This work was supported by grants from the US National Institutes of Health (P01HG000205 to L.M.S. and R.W.D., R01GM121932-01A1 to R.P.S., U01GM110706-02 to R.W.D., RO1GM61766 to J.E.H., and RO1GM44530 to V.A.B.), the National Institute of Standards and Technology (70NANB15H268 to M.L.S.), and the European Research Council Advanced Investigator Grant (AdG-294542 to L.M.S.). K.R.R. was supported by a National Research Council postdoctoral fellowship. A.T. and V.A.B. were supported by the Robert A. Welch Foundation (award BE-0017). S.C.V. was supported by a Swiss National Science Foundation postdoctoral fellowship (P2EZP3_165220). Certain commercial equipment, instruments, or materials are identified in this document. Such identification does not imply recommendation or endorsement by the National Institute of Standards and Technology, nor does it imply that the products identified are necessarily the best available for the purpose. We thank the EMBL Genomics Core Facility for support and optimization of barcode sequencing protocols. This work is dedicated to the memory of Joe Horecka (12/1/1963-10/20/2017).

Author information

Affiliations

Authors

Contributions

K.R.R., J.D.S., S.C.V., R.P.S., and L.M.S. conceived and designed the study, and wrote and edited the paper. K.R.R., J.D.S., S.C.V., and R.P.S. performed experiments and analyzed data. K.R.R., S.C.V., G.L., and A.R.L. analyzed NGS data; C.S.T., A.C., S.S., M.N., J.H., W.T.B., M.A.M., J.S., and K.M.O. performed experiments. A.T. and V.A.B. performed computational structural analysis on Sec14p-NPPM; W.W. performed variant calling for the different yeast strains. J.E.H. suggested adapting the LexA–Fkh1p system to the guide–donor plasmid. R.S.A., R.W.D., and M.L.S. advised the study. R.P.S. and L.M.S. were responsible for the coordination of the study. All authors read, corrected, and approved the final manuscript.

Corresponding authors

Correspondence to Robert P St.Onge or Lars M Steinmetz.

Ethics declarations

Competing interests

K.R.R., J.D.S., J.E.H., R.P.S. and L.M.S. have filed a provisional application (US 62/559,493) with the US Patent and Trademark Office on this work.

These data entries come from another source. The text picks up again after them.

/-- A job's way through a core: its inputs are placed in a free half; it starts on zeroed registers when a window of its owner is open and
its budget fits; its output leaves the core, frees its half and gives the PDU its stage's result; a detect abandons it, and it starts
again on another core; a program reload ends. The model's own readings it rests on: assumptions 69, 75, 76. -/
def Obligations.SignalJobs : Prop :=
  (∀ (s : State) (n : Fin 48) (q : JobRequest) (xs ys : List Byte) (bad : Bool) (r : Nat) (half : BitVec 2), s.kernel q.kernel = some r →
    half = (if (s.core n).nextHigh = true then 2 else 1) →
    s.noWork = false → (s.core n).stopped = false → (s.core n).health = .inService → (s.core n).loaded = none →
    (s.core n).busyHalf &&& half = 0 → q.units.toNat ≤ kernelMaxUnits r →
    ∃ t j, exec (.jobInputDma n q xs ys bad) s = .next t ∧ t = { s with cores := t.cores } ∧ (∀ m, m ≠ n → t.core m = s.core m) ∧
      t.core n = { s.core n with x := (t.core n).x, y := (t.core n).y, loaded := some j, nextHigh := !(s.core n).nextHigh,
                                 busyHalf := (s.core n).busyHalf ||| half } ∧
      j.request = q ∧ j.budget = kernelBase r + ceilDiv (kernelPerUnit r * q.units.toNat) 16 ∧ j.poisoned = bad ∧
      j.high = (s.core n).nextHigh) ∧
  (∀ (s : State) (n : Fin 48) (cycle : BitVec 40) (j : Job) (l : ListEntry) (r : Nat), (s.core n).loaded = some j → j.poisoned = false →
    s.coreWindow n j.request.owner = some l → s.kernel j.request.kernel = some r → s.mayStart = true → (s.core n).stopped = false →
    (s.core n).job = none → (s.core n).health = .inService → (s.island (coreUnit n)).waitsForLate = false →
    l.fits j.budget cycle.toNat = true →
    ∃ t, exec (.jobStart n cycle) s = .next t ∧ t = { s with cores := t.cores } ∧ (∀ m, m ≠ n → t.core m = s.core m) ∧
      (t.core n).loaded = none ∧ (t.core n).job = some { j with ends := ((cycle.toNat + j.budget : Nat) : Int) } ∧
      (t.core n).pc = BitVec.ofNat 14 (kernelEntry r) ∧ (t.core n).elapsed = 0 ∧ (t.core n).v = [] ∧ (t.core n).a = [] ∧
      (t.core n).p = [] ∧ (t.core n).m = [] ∧ (t.core n).depth = 0 ∧ (t.core n).epc = 0 ∧ (t.core n).inHandler = false ∧
      (t.core n).scalar 0 = j.request.units.setWidth 32 ∧ (t.core n).scalar 2 = j.request.slotLow ∧
      (t.core n).scalar 8 = 0 ∧ (t.core n).x = (s.core n).x ∧ (t.core n).y = (s.core n).y) ∧
  (∀ (s : State) (n : Fin 48) (j : Job) (rest : List Job) (r : Nat) (c1 : SignalCore), (s.core n).done = j :: rest →
    s.kernel j.request.kernel = some r →
    c1 = { s.core n with done := rest, busyHalf := (s.core n).busyHalf &&& (if j.high = true then 1 else 2) } →
    (j.request.kernel = 0x08 ∨ j.request.kernel = 0x09 ∨ j.request.kernel = 0x0A ∨ (j.request.kernel = 0x0C ∧ s.host.phase = .up) →
      ∃ t free, exec (.jobOutputWrite n) s = .next t ∧
        t = { s with cores := t.cores, radio := t.radio, freeCount := s.freeCount + 1, host := t.host } ∧
        t.core n = c1 ∧ (∀ m, m ≠ n → t.core m = s.core m) ∧
        (∀ p d, (s.cell j.request.cell).plans.find? (fun p => p.slot % 2 ^ 32 == j.request.slotLow.toNat) = some p →
          p.pdus[j.request.pdu.toNat]? = some d →
          (∃ q ∈ (t.cell j.request.cell).plans, q.slot = p.slot ∧ q.pdus[j.request.pdu.toNat]? = some (d.stageDone j free)) ∧
          (j.request.kernel = 0x0C → t.host = { s.host with writes := s.host.writes ++
            [{ source := .provider, address := pdAux d.record.toNat, bytes := (s.core n).output j r, purpose := .radio }] }) ∧
          (j.request.kernel ≠ 0x0C → t.host = s.host))) ∧
    (j.request.kernel = 0x0B →
      ∃ t free, exec (.jobOutputWrite n) s = .next t ∧ t = { s with cores := t.cores, radio := t.radio, freeCount := s.freeCount + 1 } ∧
        t.core n = c1 ∧ (∀ m, m ≠ n → t.core m = s.core m) ∧
        (∀ p d, (s.cell j.request.cell).plans.find? (fun p => p.slot % 2 ^ 32 == j.request.slotLow.toNat) = some p →
          p.pdus[j.request.pdu.toNat]? = some d → d.cbTotal = 0 → d.decided = false →
          ∃ q ∈ (t.cell j.request.cell).plans, q.slot = p.slot ∧ q.pdus[j.request.pdu.toNat]? =
            some { d.stageDone j free with tb := .crcPass, bits := Tab.set [] (d.stageDone j free).bits 0 ((s.core n).output j r) })) ∧
    (j.request.kernel ≠ 0x08 → j.request.kernel ≠ 0x09 → j.request.kernel ≠ 0x0A → j.request.kernel ≠ 0x0B → j.request.kernel ≠ 0x0C →
      ∃ u place, u = { s with cores := u.cores, radio := u.radio, freeCount := s.freeCount + 2 } ∧ u.core n = c1 ∧
        (∀ m, m ≠ n → u.core m = s.core m) ∧
        exec (.jobOutputWrite n) s = .next (if s.ranHalf = 0 then u else u.writeRan (s.ranPlace place) ((s.core n).output j r) (coreUnit n)))) ∧
  (∀ (s : State) (n n' : Fin 48) (inProgram : Bool) (cycle : BitVec 40) (j : Job), n ≠ n' → s.noWork = false →
    (s.core n').stopped = false → (s.core n').job = some j → j.rerun = false → (s.island (coreUnit n)).current = none →
    ∃ t, exec (.jobRerun n n' inProgram cycle) s = .next t ∧
      t = { s with cores := t.cores, chr := { s.chr with islands := t.chr.islands } } ∧ t.core n = s.core n ∧
      (t.core n').job = none ∧ (t.core n').abandoned = some j ∧ (t.core n').lastCause = 0x01 ∧
      (inProgram = true → (s.core n').health = .inService → (t.core n').health = .reloading) ∧
      (inProgram = false → (t.core n').health = (s.core n').health)) ∧
  (∀ (s : State) (n n' : Fin 48) (inProgram : Bool) (cycle : BitVec 40) (j : Job) (l : ListEntry) (r : Nat), n ≠ n' → s.noWork = false →
    (s.core n').stopped = false → (s.core n').job = none → (s.core n').abandoned = some j →
    s.openWindow (coreUnit n) = some l → s.mayStart = true → s.kernel j.request.kernel = some r → winOwner l.win = j.request.owner.toNat →
    j.budget ≤ l.maxPass → (s.core n).job = none → (s.core n).health = .inService → (s.core n).stopped = false →
    (s.core n).busyHalf &&& (if (s.core n).nextHigh = true then 2 else 1) = 0 →
    ∃ t k, exec (.jobRerun n n' inProgram cycle) s = .next t ∧ t = { s with cores := t.cores } ∧
      t.core n' = { s.core n' with abandoned := none } ∧ (t.core n).job = some k ∧ k.rerun = true ∧ k.request = j.request ∧
      k.budget = j.budget ∧ k.high = (s.core n).nextHigh ∧ (t.core n).pc = BitVec.ofNat 14 (kernelEntry r) ∧ (t.core n).elapsed = 0 ∧
      ∀ m, m ≠ n → m ≠ n' → t.core m = s.core m) ∧
  (∀ (s : State) (n : Fin 48), (s.core n).health = .reloading →
    exec (.programReloadComplete n) s = .next (s.setCore n { s.core n with health := .inService })) ∧
  (∀ (s : State) (n : Fin 48), (s.core n).health ≠ .reloading → exec (.programReloadComplete n) s = .next s)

Integrated supplementary information

Supplementary Figure 1 Barcode and feature representation throughout library construction

(a) Venn diagram representation of barcode (left) and feature (right) overlap among the oligo pool, step 1, and step 2 libraries. Note that barcodes are added during PCR amplification of the initial oligo library and therefore cannot be analyzed until cloning of step 1 libraries. Although most barcodes observed in step 1 libraries are not recovered in step 2 or yeast libraries, 88,821 out of 100,000 designed features are observed in the yeast pre-editing library (see Methods). (b) Representation of barcodes (left) and features (right) at the indicated stages of library construction as a function of subsampling reads from 0 to 20 million (left) or 10 million (right) reads. The barcodes/features are plotted as a percentage relative to all barcodes/features identified in their respective initial reference pools (step 1 cloning for barcodes and oligo pool for features). (c) Representation of barcodes (left) and features (right) at the indicated stages of library construction as a function of what percentage of the reads (Y) in each sample are attributed to what percentage (X) of the top barcodes/features in each sample, where the barcodes/features are sorted from highest to lowest abundance from left to right on the x-axis. The dotted line (slope = 1) depicts an idealized library of perfect uniformity where all members are present at equal abundance.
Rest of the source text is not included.